Know your community and listen to them. Partner and support community based organizations and religious leaders who may be trusted links to interface with patients and community members marginalized by the health system.
Make culturally and linguistically specific information available to all:
Leverage the reach of the internet. Help get the word out about the high safety and efficacy of the vaccines in personalized, shareable, digestible ways, using reliable sources of information and with the talent of the dancers, singers in our communities through TikTok and other social media.
Continue to work to make vaccination efforts physically and emotionally accessible to those hardest hit by this pandemic.
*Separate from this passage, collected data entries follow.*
theorem execCalibrationEnd_keeps {s0 : State} {x0 : List CalTry} {s : State} (h : Keeps s0 s) :
    ∀ t, execCalibrationEnd x0 s = .next t → Keeps s0 t :=
  fun _ ht => keeps_next ht (calibrationEndOp_keeps h)

theorem execCalibrationRestore_keeps {s0 : State} {x0 : Word} {s : State} (h : Keeps s0 s) :
    ∀ t, execCalibrationRestore x0 s = .next t → Keeps s0 t :=
  fun _ ht => keeps_next ht (State.calCtlWrite_keeps h)

theorem execCalibrationStart_keeps {s0 : State} {x0 : Word} {s : State} (h : Keeps s0 s) :
    ∀ t, execCalibrationStart x0 s = .next t → Keeps s0 t :=
  fun _ ht => keeps_next ht (State.calCtlWrite_keeps h)

theorem execSetpointApplyArm_keeps {s0 : State} {x0 : Word} {s : State} (h : Keeps s0 s) :
    ∀ t, execSetpointApplyArm x0 s = .next t → Keeps s0 t :=
  fun _ ht => keeps_next ht (State.ascCctlWrite_keeps h)

theorem telemetryFrameOp_keeps {s0 : State} {x0 : Act} {x1 : BitVec 20} {s : State} (h : Keeps s0 s) :
    Keeps s0 (telemetryFrameOp x0 x1 s) := by
  unfold telemetryFrameOp
  refine keeps_ite ?_ ?_
  · exact h
  · extract_lets -underBinder +onlyGivenNames z1 z2 z3 z4 z5 z6 z7 z8
    clear_value z1 z2 z3 z4 z5 z6 z7 z8
    extract_lets -underBinder +onlyGivenNames z9
    have h10 : Keeps s0 z9 := State.telMap_keeps h
    clear_value z9
    refine keeps_ite ?_ ?_
    · extract_lets -underBinder +onlyGivenNames z11 z12 z13 z14 z15 z16 z17 z18
      clear_value z11 z12 z13 z14 z15 z16 z17 z18
      extract_lets -underBinder +onlyGivenNames z19
      have h20 : Keeps s0 z19 := State.telMap_keeps h10
      clear_value z19
      extract_lets -underBinder +onlyGivenNames z21 z22
      clear_value z21 z22
      exact keeps_ite (State.overPower_keeps h20) h20
    · exact h10

theorem execTelemetryFrame_keeps {s0 : State} {x0 : Act} {x1 : BitVec 20} {s : State} (h : Keeps s0 s) :
    ∀ t, execTelemetryFrame x0 x1 s = .next t → Keeps s0 t :=
  fun _ ht => keeps_next ht (telemetryFrameOp_keeps h)

theorem telemetryLossOp_keeps {s0 : State} {x0 : Act} {s : State} (h : Keeps s0 s) :
    Keeps s0 (telemetryLossOp x0 s) :=
  keeps_ite (State.overPower_keeps h) h

theorem execTelemetryLoss_keeps {s0 : State} {x0 : Act} {s : State} (h : Keeps s0 s) :
    ∀ t, execTelemetryLoss x0 s = .next t → Keeps s0 t :=
  fun _ ht => keeps_next ht (telemetryLossOp_keeps h)

theorem temperatureScanOp_keeps {s0 : State} {x0 : List (Option Int)} {s : State} (h : Keeps s0 s) :
    Keeps s0 (temperatureScanOp x0 s) := by
  unfold temperatureScanOp
  refine keeps_ite ?_ ?_
  · exact h
  · extract_lets -underBinder +onlyGivenNames z1
    have h2 : Keeps s0 z1 := State.scanAll_keeps h
    clear_value z1
    extract_lets -underBinder +onlyGivenNames z3
    clear_value z3
    extract_lets -underBinder +onlyGivenNames z4
    have h5 : Keeps s0 z4 := by
      subst z4
      split
      · exact State.fset_keeps (State.sset_keeps h2)
      · exact h2
    clear_value z4
    extract_lets -underBinder +onlyGivenNames z6
    clear_value z6
    extract_lets -underBinder +onlyGivenNames z7
    have h8 : Keeps s0 z7 := by
      subst z7
      split
      · exact State.fsetB_keeps (State.fset_keeps (State.sset_keeps h5))
      · exact State.fsetB_keeps h5
    clear_value z7
    extract_lets -underBinder +onlyGivenNames z9
    have h10 : Keeps s0 z9 := by
      subst z9
      split
      · exact State.criticalCheck_keeps (State.throttleCheck_keeps h8)
      · exact h8
    clear_value z9
    exact State.warnUpdate_keeps (State.hctmUpdate_keeps (State.recalCheck_keeps h10))

theorem execTemperatureScan_keeps {s0 : State} {x0 : List (Option Int)} {s : State} (h : Keeps s0 s) :
    ∀ t, execTemperatureScan x0 s = .next t → Keeps s0 t :=
  fun _ ht => keeps_next ht (temperatureScanOp_keeps h)

theorem throttleGraceExpiryOp_keeps {s0 : State} {s : State} (h : Keeps s0 s) :
    Keeps s0 (throttleGraceExpiryOp s) :=
  keeps_ite (State.ceilingUpdate_keeps (State.raiseFault_keeps (State.fsetB_keeps (keeps_upd h rfl rfl rfl rfl rfl)))) h

theorem execThrottleGraceExpiry_keeps {s0 : State} {s : State} (h : Keeps s0 s) :
    ∀ t, execThrottleGraceExpiry s = .next t → Keeps s0 t :=
  fun _ ht => keeps_next ht (throttleGraceExpiryOp_keeps h)

theorem execWindowEvaluation_keeps {s0 : State} {s : State} (h : Keeps s0 s) :
    ∀ t, execWindowEvaluation s = .next t → Keeps s0 t :=
  fun _ ht => keeps_next ht (keeps_ite (State.windowEval_keeps h) h)

/-! Msq -/

theorem State.ldsRead_keeps {s0 : State} {s : State} {x1 : Act} {x2 : Nat} (h : Keeps s0 s) :
    Keeps s0 (State.ldsRead s x1 x2).2 := by
  unfold State.ldsRead
  extract_lets -underBinder +onlyGivenNames z1
  clear_value z1
  split
  · exact keeps_mk2 h
  · exact keeps_mk2 h
  · exact keeps_mk2 h
  · split
    · exact keeps_mk2 h
    · extract_lets -underBinder +onlyGivenNames z2
      have h3 : Keeps s0 z2 := State.ddpMap_keeps h
      clear_value z2
      extract_lets -underBinder +onlyGivenNames z4
      clear_value z4
      exact keeps_mk2 (State.msqSet_keeps h3)
  · exact keeps_mk2 h
  · exact keeps_mk2 h
  · exact keeps_mk2 h
  · exact keeps_mk2 (State.tick_keeps h)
The urgent need is investment in trust-building in new ways. Let us not miss the opportunity to learn from early mistakes and support those hardest hit by the pandemic. Hesitancy and low uptake can mean the difference between life and death for those most at risk. But building trust requires customization. Messaging, outreach and access for Latino communities will need to be different for a metro area Black community or a rural Native American community. All have suffered discrimination, as well as a disproportionate impact from the pandemic, but their needs are not the same. The inadequate effort towards culturally specific trust-building on the part of health care institutions means that some people may hesitate to engage with the system. Mexican immigrants, for example, who make up a large proportion of the Latino population in the Pacific Northwest, are typically pro-vaccination; their kids tend to have some of the highest vaccination rates relative to other groups. Yet, they have not been clamoring for vaccines en masse. A Kaiser Family Foundation poll recently showed that 66% of Black adults say the government’s response to the COVID-19 pandemic would be stronger if white people were getting sick and dying at higher rates than people of color. There is much work to be done.
Black and Brown people don’t want any more COVID-19 in their families, and want to go back to work or continue to work safely. Many community members and leaders have also stated clearly they want access to health care, including vaccines, with attention to relationship-based, honest information sharing, and in their preferred language. We know the gap is in trustworthiness of health systems and government agencies. Communities need outreach and support with language and cultural translation, via trusted messengers and navigators. We must relay accurate information about the vaccine, and do so in digestible, customized ways. Our communities have said what they need, and it is now time to listen and act, if we truly intend to make an impact on what really matters.
Dr. Tanya Kapka is a family medicine physician; Adelina Mart is an epidemiologist; Dr. Shimi Sharief is a nephrologist and Dr. Bukhosi Dube is an internist.